# Variational Autoencoder for Materials Discovery

## Workshop: Machine Learning Methods for Materials Science at Centre for Space Research,NWU
https://mesfind.github.io/matgnn/

### Project 1: Materials Representation Learning using Variational Autoencoders

**Learning Objectives:**
- Understand VAE principles and implementation
- Learn materials representation learning
- Implement property prediction from latent space
- Explore the latent space for materials discovery


**VAE Task:** Learn a compact latent representation of materials that captures:
- Chemical composition patterns
- Formation energy relationships
- Materials similarity metrics

In [1]:
# Import necessary libraries
import numpy as np
import pandas as pd
import matplotlib.pyplot as plt
import seaborn as sns
from pathlib import Path
import warnings
import random
import os
import json
from sklearn.model_selection import train_test_split
from sklearn.preprocessing import StandardScaler, MinMaxScaler
from sklearn.metrics import mean_squared_error, r2_score, mean_absolute_error
from sklearn.decomposition import PCA
from sklearn.manifold import TSNE
from sklearn.metrics.pairwise import cosine_similarity
import warnings
warnings.filterwarnings('ignore')

# Deep learning libraries
import torch
import torch.nn as nn
import torch.nn.functional as F
import torch.optim as optim
from torch.utils.data import DataLoader, TensorDataset

# Set device
device = torch.device('cuda' if torch.cuda.is_available() else 'cpu')
print(f"Using device: {device}")

# Set random seeds for reproducibility
torch.manual_seed(42)
np.random.seed(42)
random.seed(42)

# Plotting style
plt.style.use('default')
sns.set_theme(style="whitegrid")
sns.set_palette("husl")

print("🧠 Variational Autoencoder for Materials Discovery")
print("🎯 Goal: Learn meaningful representations of materials for discovery")


Using device: cpu
🧠 Variational Autoencoder for Materials Discovery
🎯 Goal: Learn meaningful representations of materials for discovery


In [3]:
# Create output directories
def create_output_directories():
    """Create organized output directories for materials, images, and models."""
    directories = ['materials', 'images', 'models']
    for directory in directories:
        Path(directory).mkdir(exist_ok=True)
    print("📁 Created output directories: materials/, images/, models/")
    
create_output_directories()

📁 Created output directories: materials/, images/, models/


## 1. Introduction to Variational Autoencoders for Materials

Variational Autoencoders (VAEs) are powerful generative models that learn:

### Key Concepts:
- **Encoder**: Maps materials features to latent distribution parameters (μ, σ²)
- **Latent Space**: Low-dimensional probabilistic representation of materials
- **Decoder**: Reconstructs materials features from latent codes
- **Reparameterization Trick**: Enables gradient flow through random sampling

### VAE Loss Function:
- **Reconstruction Loss**: How well can we reconstruct input materials?
- **KL Divergence**: How close is the latent distribution to a prior (N(0,I))?
- **Property Loss**: Can we predict materials properties from latent codes?

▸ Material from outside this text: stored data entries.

-- ==== Sys2Proof/Laws/PerInstr.lean ====
section
/-!
SUPPORT. Statements made per instruction. RoundTrip: a well-formed instruction decodes from the word that encode gives
it, in its place of the bundle (R39 to R52, R176, R197, R206).
-/

namespace Sys2Proof.Laws

open Sys2Proof

/-- Decoding undoes encoding: in both guard modes, the word of a well-formed instruction decodes to it. -/
def RoundTrip.Statement (i : Instr) : Prop :=
  ∀ p k w, encode i = some (k, w) → WellFormed p i = true → decodeSlot p k w = .ok i

/-! ### Fields of words -/

theorem append_hi {w v l : Nat} (x : BitVec w) (y : BitVec v) (s : Nat) (h : v ≤ s) :
    (x ++ y).extractLsb' s l = x.extractLsb' (s - v) l := by
  apply BitVec.eq_of_getLsbD_eq
  intro i hi
  have h1 : ¬ s + i < v := by omega
  have h2 : s + i - v = s - v + i := by omega
  simp only [BitVec.getLsbD_extractLsb', BitVec.getLsbD_append, h1, if_false, h2]

theorem append_lo {w v l : Nat} (x : BitVec w) (y : BitVec v) (s : Nat) (h : s + l ≤ v) :
    (x ++ y).extractLsb' s l = y.extractLsb' s l := by
  apply BitVec.eq_of_getLsbD_eq
  intro i hi
  have h1 : s + i < v := by omega
  simp only [BitVec.getLsbD_extractLsb', BitVec.getLsbD_append, h1, if_true]

theorem append_all {w : Nat} (x : BitVec w) : x.extractLsb' 0 w = x := by
  apply BitVec.eq_of_getLsbD_eq
  intro i hi
  simp [hi]

theorem and_app {w v : Nat} (x a : BitVec w) (y b : BitVec v) : (x ++ y) &&& (a ++ b) = (x &&& a) ++ (y &&& b) :=
  BitVec.and_append

/-- Two words that differ in their top l bits, where the mask keeps these, differ under the mask. -/
theorem and_ne {n l : Nat} {w m c : BitVec n} (s : Nat) (hm : m.extractLsb' s l = BitVec.allOnes l)
    (h : w.extractLsb' s l ≠ c.extractLsb' s l) : w &&& m ≠ c := by
  intro e
  apply h
  rw [← e]
  apply BitVec.eq_of_getLsbD_eq
  intro i hi
  have h1 := congrArg (fun b => b.getLsbD i) hm
  simp only [BitVec.getLsbD_extractLsb', hi, BitVec.getLsbD_allOnes, decide_true, Bool.true_and] at h1
  simp [hi, h1]

theorem ne_zero_of {n l : Nat} {w : BitVec n} (s : Nat) (h : w.extractLsb' s l ≠ 0) : w ≠ 0 := by
  intro e
  apply h
  rw [e]
  apply BitVec.eq_of_getLsbD_eq
  intro i hi
  simp

theorem wDst_mvWord (g : BitVec 12) (s d : BitVec 10) : wDst (mvWord g s d) = d :=
  (append_lo _ _ 0 (by decide)).trans (append_all d)

theorem wSrc_mvWord (g : BitVec 12) (s d : BitVec 10) : wSrc (mvWord g s d) = s :=
  (append_hi _ _ 10 (by decide)).trans ((append_lo _ _ 0 (by decide)).trans (append_all s))

theorem wGuard_mvWord (g : BitVec 12) (s d : BitVec 10) : wGuard (mvWord g s d) = g :=
  (append_hi _ _ 20 (by decide)).trans ((append_hi _ _ 10 (by decide)).trans (append_all g))

theorem dst_field (g : BitVec 12) (s d : BitVec 10) (a l : Nat) (h : a + l ≤ 10) :
    (mvWord g s d).extractLsb' a l = d.extractLsb' a l := append_lo _ _ a h

theorem src_field (g : BitVec 12) (s d : BitVec 10) (a l : Nat) (h1 : 10 ≤ a) (h2 : a - 10 + l ≤ 10) :
    (mvWord g s d).extractLsb' a l = s.extractLsb' (a - 10) l := (append_hi _ _ a h1).trans (append_lo _ _ _ h2)

/-- The word 0 is the word of three zero fields. -/
theorem mvWord_ne {g : BitVec 12} {s d : BitVec 10} (h : g ≠ 0 ∨ s ≠ 0 ∨ d ≠ 0) : mvWord g s d ≠ 0 := by
  intro e
  have h1 := wGuard_mvWord g s d
  have h2 := wSrc_mvWord g s d
  have h3 := wDst_mvWord g s d
  rw [e] at h1 h2 h3
  rcases h with h | h | h
  · exact h (by rw [← h1]; decide)
  · exact h (by rw [← h2]; decide)
  · exact h (by rw [← h3]; decide)

theorem isS_cases {k : BitVec 4} (h : isS k = true) : k = 1 ∨ k = 2 ∨ k = 3 := by revert k; decide

theorem isV_cases {k : BitVec 4} (h : isV k = true) : k = 4 ∨ k = 5 ∨ k = 6 ∨ k = 7 := by revert k; decide

theorem cases1 (u : BitVec 1) : u = 0 ∨ u = 1 := by revert u; decide

theorem cases3 (u : BitVec 3) : u = 0 ∨ u = 1 ∨ u = 2 ∨ u = 3 ∨ u = 4 ∨ u = 5 ∨ u = 6 ∨ u = 7 := by revert u; decide

theorem cases2 (u : BitVec 2) : u = 0 ∨ u = 1 ∨ u = 2 ∨ u = 3 := by revert u; decide

/-! ### The slots -/

theorem enc_inv {a k : Nat} {b w : SlotWord} (h : some (a, b) = some (k, w)) : a = k ∧ b = w := by
  injection h with h
  injection h with h1 h2
  exact ⟨h1, h2⟩

theorem wf_slot {a b c : Bool} (h : (a && b && c) = true) : b = true := by revert h; cases a <;> cases b <;> simp

theorem check_ok {p : Bool} {i : Instr} {r : Option Instr} (h : r = some i) (hw : WellFormed p i = true) :
    SlotRes.check p r = .ok i := by simp [h, SlotRes.check, hw]

theorem slotS {p : Bool} {k : BitVec 4} {w : SlotWord} {i : Instr} (hk : isS k = true) (hn : w ≠ 0)
    (h : rawS k w = some i) (hw : WellFormed p i = true) : decodeSlot p k.toNat w = .ok i := by
  rcases isS_cases hk with rfl | rfl | rfl <;> exact (if_neg hn).trans (check_ok h hw)

theorem slotV {p : Bool} {k : BitVec 4} {w : SlotWord} {i : Instr} (hk : isV k = true) (hn : w ≠ 0)
    (h : rawV k w = some i) (hw : WellFormed p i = true) : decodeSlot p k.toNat w = .ok i := by
  rcases isV_cases hk with rfl | rfl | rfl | rfl <;> exact (if_neg hn).trans (check_ok h hw)

theorem slotM {p : Bool} {w : SlotWord} {i : Instr} (hn : w ≠ 0)
    (h : rawM w = some i) (hw : WellFormed p i = true) : decodeSlot p 8 w = .ok i :=
  (if_neg hn).trans (check_ok h hw)

/-- A trigger of an S slot. -/
theorem trigSlotS {p : Bool} {k : BitVec 4} {g : BitVec 12} {s d : BitVec 10} {i : Instr} (hk : isS k = true)
    (hd : d ≠ 0) (h : decodeSTrig d.toNat k g s = some i) (hw : WellFormed p i = true) :
    decodeSlot p k.toNat (mvWord g s d) = .ok i :=
  slotS hk (mvWord_ne (.inr (.inr hd))) (by simp [rawS, wGuard_mvWord, wSrc_mvWord, wDst_mvWord, h]) hw

/-- A trigger of a V slot. -/
theorem trigSlotV {p : Bool} {k : BitVec 4} {g : BitVec 12} {s d : BitVec 10} {i : Instr} (hk : isV k = true)
    (hd : d ≠ 0) (h : decodeVTrig d.toNat k g s = some i) (hw : WellFormed p i = true) :
    decodeSlot p k.toNat (mvWord g s d) = .ok i :=
  slotV hk (mvWord_ne (.inr (.inr hd))) (by simp [rawV, wGuard_mvWord, wSrc_mvWord, wDst_mvWord, h]) hw

/-- A trigger of the M slot. -/
theorem trigSlotM {p : Bool} {g : BitVec 12} {s d : BitVec 10} {i : Instr} (hd : d ≠ 0)
    (h : decodeMTrig d.toNat g s = some i) (hw : WellFormed p i = true) :
    decodeSlot p 8 (mvWord g s d) = .ok i :=
  slotM (mvWord_ne (.inr (.inr hd))) (by simp [rawM, wGuard_mvWord, wSrc_mvWord, wDst_mvWord, h]) hw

### Applications for Materials Science:
- **Materials Discovery**: Sample new materials from latent space
- **Property Prediction**: Predict properties from compact representations
- **Materials Similarity**: Use latent distance as materials similarity
- **Feature Engineering**: Use latent codes as features for downstream tasks
"""

In [4]:
data_dir = Path("./data") # common data directory
    
processed_file = data_dir / "formation_energy_processed.csv"
if processed_file.exists():
    print("📂 Loading processed formation energy dataset...")
    df = pd.read_csv(processed_file)
    print(f"✅ Loaded {len(df)} materials with processed features")
    print(f"📊 Dataset shape: {df.shape}")
    print(f"🎯 Formation energy range: {df['e_form_per_atom'].min():.3f} to {df['e_form_per_atom'].max():.3f} eV/atom")

📂 Loading processed formation energy dataset...
✅ Loaded 5000 materials with processed features
📊 Dataset shape: (5000, 42)
🎯 Formation energy range: -4.343 to 2.443 eV/atom